AR models frequently utilize chicken egg-derived OVA as an allergic trigger, as it is able to induce the classic inflammatory response consisting of inflammatory cell infiltration in nasal mucosa as well as a rise in serum inflammatory markers of histamine, IgE, and other mediators.¹⁸ In our study, we used OVA-induced AR mice models to evaluate geraniol’s anti-allergic properties in vivo. We found that geraniol treatment remarkably decreased nasal rub scores in AR mice models in comparison to control groups. Significant attenuations of serum IL-1β, histamine, and OVA-specific IgE were also observed in the AR models. All these observations suggest that geraniol imparted an anti-allergic effect on AR mice models.

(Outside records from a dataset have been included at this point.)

-- ==== Sys2Proof/Laws/Sound.lean ====
section
/-! SUPPORT. Accesses of any extent while every store is sound: a load answers its bytes, a store writes them, and each
leaves the stores sound, so that the accesses of an operation follow one another. -/

namespace Sys2Proof.Machine

theorem Hw.mapOk_of_sound (h : Hw) (hs : h.sound) (a n : Nat) : h.mapOk a n = true := by
  simp [Hw.mapOk, hs.2.2.1]

/-- What `sound` reads does not change in a fold of what leaves it alone. -/
theorem Hw.foldl_sound {α : Type} (f : Hw → α → Hw) (hf : ∀ h x, h.sound → (f h x).sound) (l : List α) :
    ∀ h : Hw, h.sound → (l.foldl f h).sound := by
  induction l with
  | nil => intro h hs; exact hs
  | cons x l ih => intro h hs; exact ih _ (hf h x hs)

theorem Hw.touch_sound (h : Hw) (hs : h.sound) (a n : Nat) : (h.touch a n).sound := by
  unfold Hw.touch; split
  · exact hs
  · have hl : (h.lookUp a n).sound := by rw [Hw.lookUp, Hw.mapOk_of_sound h hs]; exact hs
    have hp : ∀ (g : Hw) (p : Nat) (x : Page), g.sound → (g.setPage p x).sound := fun g p x hg => hg
    exact Hw.foldl_sound _ (fun g i hg => hp g _ _ hg) _ _ hl

theorem Hw.countCorrected_sound (h : Hw) (a : Nat) (hs : h.sound) : (h.countCorrected a).sound := by
  unfold Hw.countCorrected; split <;> exact hs

theorem Hw.written_sound (h : Hw) (hs : h.sound) (a : Nat) (bs : List Byte) : (h.written a bs).sound := by
  obtain ⟨h1, h2, h3, h4⟩ := hs
  simp [Hw.sound, Hw.written, h1, h2, h3, h4]

theorem Hw.noteMirror_sound (h : Hw) (hs : h.sound) (a : Nat) (bs : List Byte) : (h.noteMirror a bs).sound := by
  unfold Hw.noteMirror; repeat (first | exact hs | split)

/-- Of sound stores a load answers its bytes, changes no byte, and leaves the stores sound. -/
theorem loadB_sound (h : Hw) (hs : h.sound) (a n : Nat) :
    ∃ g, runOp (loadB a n) h = (.ok (Mem.read h.mem a n), g) ∧ g.sound ∧ g.mem = h.mem := by
  have ht := Hw.touch_sound h hs a n
  have hg := Hw.foldl_sound _ Hw.countCorrected_sound
    ((wordsOf a n).filter (fun w => (h.touch a n).corrWords.contains w)) _ ht
  refine ⟨_, ?_, hg, by rw [Hw.foldl_mem _ Hw.countCorrected_mem, Hw.touch_mem]⟩
  have hc : h.clearing a n = false := by simp [Hw.clearing, hs.2.2.2]
  rw [runOp_loadB]
  simp only [hc, Hw.mapOk_of_sound _ ht, Bool.false_eq_true, Bool.true_eq_false, if_false, Hw.lineBad, hg.1, hg.2.1,
    List.contains_nil, Bool.and_false, Bool.or_false]
  rw [List.find?_eq_none.2 (by simp)]
  rw [Hw.foldl_mem _ Hw.countCorrected_mem, Hw.touch_mem]

/-- Of sound stores a number loads as its bytes give it. -/
theorem loadN_sound (h : Hw) (hs : h.sound) (a n : Nat) :
    ∃ g, runOp (loadN a n) h = (.ok (ofBytes (Mem.read h.mem a n)), g) ∧ g.sound ∧ g.mem = h.mem := by
  obtain ⟨g, hr, hg, hm⟩ := loadB_sound h hs a n
  exact ⟨g, runOp_bind _ _ _ _ _ hr _ _ (runOp_pure _ _), hg, hm⟩

/-- Into sound stores a store completes, writes exactly its bytes, and leaves the stores sound. -/
theorem storeB_sound (h : Hw) (hs : h.sound) (a : Nat) (bs : List Byte) :
    ∃ g, runOp (storeB a bs) h = (.ok (), g) ∧ g.sound ∧
      g.mem = (bs.zipIdx.map (fun (p : Byte × Nat) => (a + p.2, p.1))).foldl
        (fun (m : Mem) (p : Nat × Byte) => Mem.set m p.1 p.2) h.mem := by
  have ht := Hw.touch_sound h hs a bs.length
  have hst : ∀ g, (h.touch a bs.length).stuck a bs.length g = false := by
    intro g
    have : (h.touch a bs.length).grainBad g (grainOf a) = none := by
      simp [Hw.grainBad, Hw.lineBad, ht.1, ht.2.1, List.find?_eq_none.2]
    simp [Hw.stuck, this]
  have hc : h.clearing a bs.length = false := by simp [Hw.clearing, hs.2.2.2]
  have hg := Hw.foldl_sound _ Hw.countCorrected_sound ((h.touch a bs.length).mendedBy a bs.length) _ ht
  refine ⟨_, ?_, Hw.noteMirror_sound _ (Hw.written_sound _ hg a bs) a bs, ?_⟩
  · rw [runOp_storeB]
    simp only [hc, Hw.mapOk_of_sound _ ht, Bool.false_eq_true, Bool.true_eq_false, if_false]
    rw [List.find?_eq_none.2 (by simp [hst])]
  · rw [Hw.noteMirror_mem]
    show List.foldl _ ((List.foldl Hw.countCorrected (h.touch a bs.length) _).mem)
      ((List.foldl Hw.countCorrected (h.touch a bs.length) _).opened a bs) = _
    rw [Hw.opened_foldl, Hw.foldl_mem _ Hw.countCorrected_mem, Hw.touch_mem, Hw.opened_all _ _ _ (fun g _ => hst g)]

end Sys2Proof.Machine
end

The initiation of the inflammatory response relies heavily on MAPK signaling and NF-κB signaling pathways.¹⁹ Existing literature reports that p38 MAPK inhibitors are able to suppress monocyte and mast cell production of TNF-α and IL-6. Furthermore, NF-κB has to modulate key components of the inflammatory response, namely leukocyte recruitment, proinflammatory cytokine production, and cell survival. Accordingly, our data showed that levels of phosphorylated mediators belonging to the MAPK signaling pathway and NF-κB signaling pathway in HMC-1 cells were attenuated upon exposure to geraniol treatment, supporting the regulatory effect of geraniol on these pathways.

Conclusion

We found that geraniol has an anti-inflammatory effect in PMACI-stimulated mast cells, as evidenced by its ability to reduce proinflammatory cytokines such as TNF-α, IL-1β, and IL-6 expressions. Geraniol’s anti-inflammatory effects were able to be replicated in vivo in OVA-induced AR models, shown by its capacity to alleviate AR symptoms in mice and diminish levels of serum histamine, OVA-specific IgE, and IL-1β levels. We also successfully demonstrated that these anti-inflammatory effects are due to alterations in MAPK/NF-κB signaling pathways (Figure 6).

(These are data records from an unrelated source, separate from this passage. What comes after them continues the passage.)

-- ==== Sys2Proof/Tests/Slice0.lean ====
section
/-! SUPPORT. Tests of the model against the manual's own words, and for each statement with hypotheses a state and
operands that meet them. Every state is `State.reset` with a few fields set by the helpers below. -/

set_option Elab.async false

namespace Sys2Proof.Tests

open Sys2Proof.Machine

/-- Reset, with other hardware. -/
def st (h : Hw) : State := { State.reset with hw := h }

/-- A package in stage READY: node 0, every C-die awake and in partition 0, which is LOADED, 384 GiB of memory, link up. -/
def hwA : Hw :=
  let h := (((Hw.fresh fusesDefault {}).toStage 7).wf Reg.pkgNodeValid pkgB 0 1).wf Reg.cdiePwrAwake pkgB 0 0xFFFFFF
  let h := ((h.wf Reg.pkgMemTopTop pkgB 0 0x30000).wf Reg.partState pkgB 0 2).wf Reg.partDies pkgB 0 0xFFFFFF
  { h with io := { h.io with linkUp := true } }

/-- Does a command, given on this hardware, answer a next state whose hardware meets `p`. -/
def after (c : Instr) (h : Hw) (p : Hw → Bool) : Bool :=
  match exec c (st h) with
  | .next t => p t.hw
  | _ => false

/-- Does an operation succeed. -/
def good {α : Type} (r : Except Fail α × Hw) : Bool :=
  match r.1 with
  | .ok _ => true
  | .error _ => false

theorem good_some {α : Type} {r : Except Fail α × Hw} (h : good r = true) : ∃ x g, r = (.ok x, g) := by
  obtain ⟨a, g⟩ := r
  cases a with
  | ok x => exact ⟨x, g, rfl⟩
  | error f => simp [good] at h

/-! Tile programs (03_compute_core.md). -/

/-- An instruction word by its fields (R116). -/
def word (opc sd sa sb unit imm : Nat) : Word :=
  BitVec.ofNat 64 (opc * 2 ^ 56 + sd * 2 ^ 51 + sa * 2 ^ 46 + sb * 2 ^ 41 + unit * 2 ^ 36 + imm)

/-- Core 0 of C-die 0 is `c`, running, with instruction `w` at its index. -/
def hwI (c : Core) (w : Word) : Hw :=
  ({ hwA with regs := SMap.putD 0 hwA.regs (rkey 0 0 (0x80000 + 8 * c.index)) w }).setCore 0 0 { c with st := .running }

/-- A core whose register s2 holds `a` and s3 holds `b`. -/
def c23 (a b : Word) : Core := { regs := [(2, a), (3, b)] }

/-- Register s1 of core 0 after instruction `w` on s2 = a and s3 = b. -/
def s1After (i : Instr) (a b : Word) (w : Word) (v : Word) : Bool :=
  after i (hwI (c23 a b) w) (fun h => (h.core 0 0).s 1 = v ∧ (h.core 0 0).index = 1)

theorem test_ldi_sign_extends : s1After (.ldi 0 0) 0 0 (word 0x02 1 2 3 0 0xFFFFFFFE) (-2) = true := by decide +kernel
theorem test_ldih_keeps_low_half : after (.ldih 0 0) (hwI { regs := [(1, 0xFFFFFFFF00000007#64)] } (word 0x03 1 0 0 0 0x12345678))
    (fun h => (h.core 0 0).s 1 = 0x1234567800000007#64) = true := by decide +kernel
theorem test_add_wraps : s1After (.add 0 0) (-1) 3 (word 0x04 1 2 3 0 0xFFFFFFFF) 1 = true := by decide +kernel
theorem test_sub_wraps : s1After (.sub 0 0) 2 3 (word 0x05 1 2 3 0 9) (-1) = true := by decide +kernel
theorem test_and : s1After (.and 0 0) 12 10 (word 0x06 1 2 3 0 0) 8 = true := by decide +kernel
theorem test_or : s1After (.or 0 0) 12 10 (word 0x07 1 2 3 0 0) 14 = true := by decide +kernel
theorem test_shl_count_mod_64 : s1After (.shl 0 0) 3 63 (word 0x08 1 2 3 0 2) 6 = true := by decide +kernel
theorem test_shr_is_logical : s1After (.shr 0 0) (-1) 60 (word 0x09 1 2 3 0 0) 15 = true := by decide +kernel
theorem test_s0_discards : after (.ldi 0 0) (hwI {} (word 0x02 0 0 0 0 7)) (fun h => (h.core 0 0).s 0 = 0) = true := by decide +kernel
theorem test_bltu_is_unsigned : after (.bltu 0 0) (hwI (c23 1 (-1)) (word 0x12 0 2 3 0 0xFF)) (fun h => (h.core 0 0).index = 0xFF) = true := by
  decide +kernel
theorem test_beq_falls_through : after (.beq 0 0) (hwI (c23 1 2) (word 0x10 0 2 3 0 9)) (fun h => (h.core 0 0).index = 1) = true := by decide +kernel
theorem test_bne_taken_backwards : after (.bne 0 0) (hwI { c23 1 2 with index := 4095 } (word 0x11 0 2 3 0 0xFFFFFFFF))
    (fun h => (h.core 0 0).index = 4094) = true := by decide +kernel
theorem test_st_is_little_endian : after (.st 0 0) (hwI (c23 8 0x0102030405060708#64) (word 0x0B 0 2 3 0 8))
    (fun h => Mem.read h.mem (spWin 0 + 16) 8 = [8, 7, 6, 5, 4, 3, 2, 1]) = true := by decide +kernel
theorem test_ld_is_little_endian : after (.ld 0 0) { hwI (c23 8 0) (word 0x0A 1 2 0 0 0) with mem := [(spWin 0 + 9, 0x12)] }
    (fun h => (h.core 0 0).s 1 = 0x1200) = true := by decide +kernel
theorem test_misaligned_load_stops : after (.ld 0 0) (hwI (c23 4 0) (word 0x0A 1 2 0 0 0)) (fun h => (h.core 0 0).st = .idle) = true := by decide +kernel
theorem test_reserved_opcode_stops : after (.reservedOpc 0 0) (hwI {} (word 0x0C 0 0 0 0 0)) (fun h => (h.core 0 0).st = .idle) = true := by decide +kernel

theorem witness_instruction_issues : ∀ o ∈ [0x00, 0x02, 0x03, 0x04, 0x05, 0x06, 0x07, 0x08, 0x09, 0x10, 0x11, 0x12, 0x13],
    (st (hwI (c23 1 1) (word o 31 2 3 31 0xFFFFFFFF))).sealed ∧
    (hwI (c23 1 1) (word o 31 2 3 31 0xFFFFFFFF)).insn? (st (hwI (c23 1 1) (word o 31 2 3 31 0xFFFFFFFF))).env 0 0 =
      some ⟨o, 31, 2, 3, 31, 0, 0xFFFFFFFF⟩ := by
  unfold State.sealed; decide +kernel

/-- A target before the store, its last place, and the first after it; branches taken and not. -/
theorem witness_branch_targets :
    ((0 : Int) + (BitVec.ofNat 32 0xFFFFFFFF).toInt < 0) ∧ ((0 : Int) + (BitVec.ofNat 32 4095).toInt < 4096) ∧
    (4096 ≤ (0 : Int) + (BitVec.ofNat 32 4096).toInt) ∧ (c23 1 1).s 2 = (c23 1 1).s 3 ∧ (c23 1 2).s 2 ≠ (c23 1 2).s 3 ∧
    ((c23 1 2).s 2).toNat < ((c23 1 2).s 3).toNat := by decide +kernel

theorem witness_smap_wf : SMap.wfD 0 (c23 1 1).regs = true := by decide

/-- The last word below 0x1000_0000, for each instruction that reaches memory. -/
theorem witness_word_instructions : ∀ o ∈ [0x0A, 0x0B, 0x2A, 0x28],
    let h := hwI (c23 0x0FFFFFF8 7) (word o 1 2 3 0 0)
    (st h).sealed ∧ (st h).issues 0 0 o ⟨o, 1, 2, 3, 0, 0, 0⟩ ∧ Mem.wf h.mem = true ∧
    (((h.core 0 0).s 2 + (BitVec.ofNat 32 0).signExtend 64).toNat = 0x0FFFFFF8) ∧ h.wordGood (spWin 0 + 0x0FFFFFF8) ∧
    h.clearing (spWin 0 + 0x0FFFFFF8) 8 = false ∧ (h.core 0 0).drained = true := by
  unfold State.sealed State.issues Hw.wordGood; decide +kernel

Figure 6 Proposed mechanism of geraniol-mediated anti-inflammatory effect in PMACI-stimulated HMC-1 cells.

Abbreviations: HMC-1, human mast cell line; IL, interleukin; MAPK, mitogen-activated protein kinase; NF-κB, nuclear factor kappa B; PMACI, phorbol 12-myristate 13-acetate plus A23187; TNF, tumor necrosis factor.

Disclosure

The authors report no conflicts of interest in this work.